We now pass this identity to the limit. The left-hand side converges to $f(t)-f(y)$ because $S_N \to f$ uniformly on $K$. The right-hand side converges to $\int_y^t g(u)\,d\mathcal{L}^1(u)$ because $S_N' \to g$ uniformly on $K$; indeed,
\begin{align*}
\left|\int_y^t (S_N'(u)-g(u))\,d\mathcal{L}^1(u)\right|
\le |t-y| \sup_{u\in K}|S_N'(u)-g(u)| \to 0.
\end{align*}
Thus
\begin{align*}
f(t)-f(y)=\int_y^t g(u)\,d\mathcal{L}^1(u)
\end{align*}
for all $y,t\in K$.
Since each $S_N'$ is continuous and $S_N'\to g$ uniformly on $K$, the function $g$ is continuous on $K$. Therefore the function
\begin{align*}
t \mapsto \int_y^t g(u)\,d\mathcal{L}^1(u)
\end{align*}
is differentiable at every interior point of $K$, with derivative $g(t)$. Consequently $f$ is differentiable at every interior point of $K$, and
\begin{align*}
f'(t)=g(t)=\sum_{n=1}^{\infty} n c_n(t-x_0)^{n-1}.
\end{align*}
Since the original point $x$ lies in the interior of some such compact interval $K$, the derivative formula holds at $x$. The point $x$ was arbitrary, so the formula holds on the whole interval of convergence.
[/guided]
[/step]
[step:Integrate the polynomial partial sums and pass to the uniform limit]
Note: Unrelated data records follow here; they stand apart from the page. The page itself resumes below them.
/-- After a retirement: every placement that uses a cluster whose demand no longer fits enters its failure mode from
the next gate, and a report names the cluster (R265). -/
def Dev.recheckMill (d : Dev) (p j ns : Nat) : Dev :=
  if demandFits (clusterDemand d.params p j ((d.millI p).healthy j)) then d
  else
    let pts := (List.range 4).filter fun pt =>
      let v := placedImage d.params p pt
      !v.isEmpty && bit (imageOf v).mask j
    let d := d.onMillI p fun m =>
      { m with failing := m.failing ||| BitVec.ofNat 4 (maskOf 4 fun pt => pts.contains pt) }
    (d.report 0x0042 (endpoint 0x0A (4 * p)) ns [p, j]).raise (192 + p) ns

/-! ### A run (R245, R247, R248) -/

/-- The state of a run. -/
structure Run where
  pc    : Nat
  s     : List Nat
  v     : List (List Nat)
  p     : List Nat
  loops : List (Nat × Nat × Nat)       -- first, last, runs left
  beat  : Nat
  gran  : List Host.Cell
  log   : List GranWrite
  coll  : List Nat                     -- ports whose collision flag is set
  lost  : Nat                          -- writes lost in this run
  emits : List Byte
  outs  : List (Nat × Nat × Nat × Nat) -- component, x, y, word; newest first
  fault : Bool
  done  : Bool

/-- What a run sees. -/
structure RunEnv where
  code    : Nat → Nat
  banks   : Nat
  cluster : Nat
  engine  : Nat
  start   : Nat                        -- beat at which it starts
  info    : Nat → Nat
  consts  : List Byte
  tile    : Nat → Int → Int → Nat      -- component, row, column: tile word
  out     : Nat → Nat → Nat → Option (Nat × Nat)   -- row, column, component: frame position inside the frame

def Run.sr (r : Run) (i : Nat) : Nat := if i = 0 then 0 else r.s.getD i 0
def Run.vr (r : Run) (i : Nat) : List Nat := r.v.getD i (List.replicate 8 0)
def Run.pr (r : Run) (i : Nat) : Nat := if i = 0 then 0xFF else r.p.getD i 0
def Run.setS (r : Run) (i v : Nat) : Run := if i = 0 then r else { r with s := r.s.set i (v % 2 ^ 32) }
def Run.setP (r : Run) (i v : Nat) : Run := if i = 0 then r else { r with p := r.p.set i (v % 256) }

/-- A predicate written in the lanes whose bit in `mask` is set. -/
def Run.setPm (r : Run) (i mask v : Nat) : Run := r.setP i ((v &&& mask) ||| (r.pr i &&& (mask ^^^ 0xFF)))

/-- A vector register written in the lanes whose bit in `mask` is set. -/
def Run.setV (r : Run) (i mask : Nat) (f : Nat → Nat) : Run :=
  { r with v := r.v.modify i fun old => (List.range 8).map fun k => if bit mask k then f k % 65536 else old.getD k 0 }

def s16 (w : Nat) : Int := toSigned 16 w
def satS (v : Int) : Nat := ofSigned 16 (clampI (-32768) 32767 v)
def satU (v : Int) : Nat := (clampI 0 65535 v).toNat

/-- A product rounded and shifted (R247). -/
def mulShift (a b : Int) (n : Nat) : Int := (a * b + (if n = 0 then 0 else 2 ^ (n - 1))) / 2 ^ n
Let $a,b \in (x_0-R,x_0+R)$. Choose a compact interval $K \subset (x_0-R,x_0+R)$ containing $a$ and $b$. With $S_N$ as above, uniform convergence $S_N\to f$ on $K$ gives
\begin{align*}
\int_a^b f(x)\,d\mathcal{L}^1(x)
= \lim_{N\to\infty}\int_a^b S_N(x)\,d\mathcal{L}^1(x).
\end{align*}
For each $N$,
\begin{align*}
\int_a^b S_N(x)\,d\mathcal{L}^1(x)
&= \int_a^b \sum_{n=0}^{N} c_n(x-x_0)^n\,d\mathcal{L}^1(x) \\
&= \sum_{n=0}^{N} c_n\int_a^b (x-x_0)^n\,d\mathcal{L}^1(x) \\
&= \sum_{n=0}^{N} c_n\frac{(b-x_0)^{n+1}-(a-x_0)^{n+1}}{n+1}.
\end{align*}
Passing $N\to\infty$ gives
\begin{align*}
\int_a^b f(x)\,d\mathcal{L}^1(x)
= \sum_{n=0}^{\infty} c_n\frac{(b-x_0)^{n+1}-(a-x_0)^{n+1}}{n+1}.
\end{align*}
This is the asserted termwise integration formula.
[/step]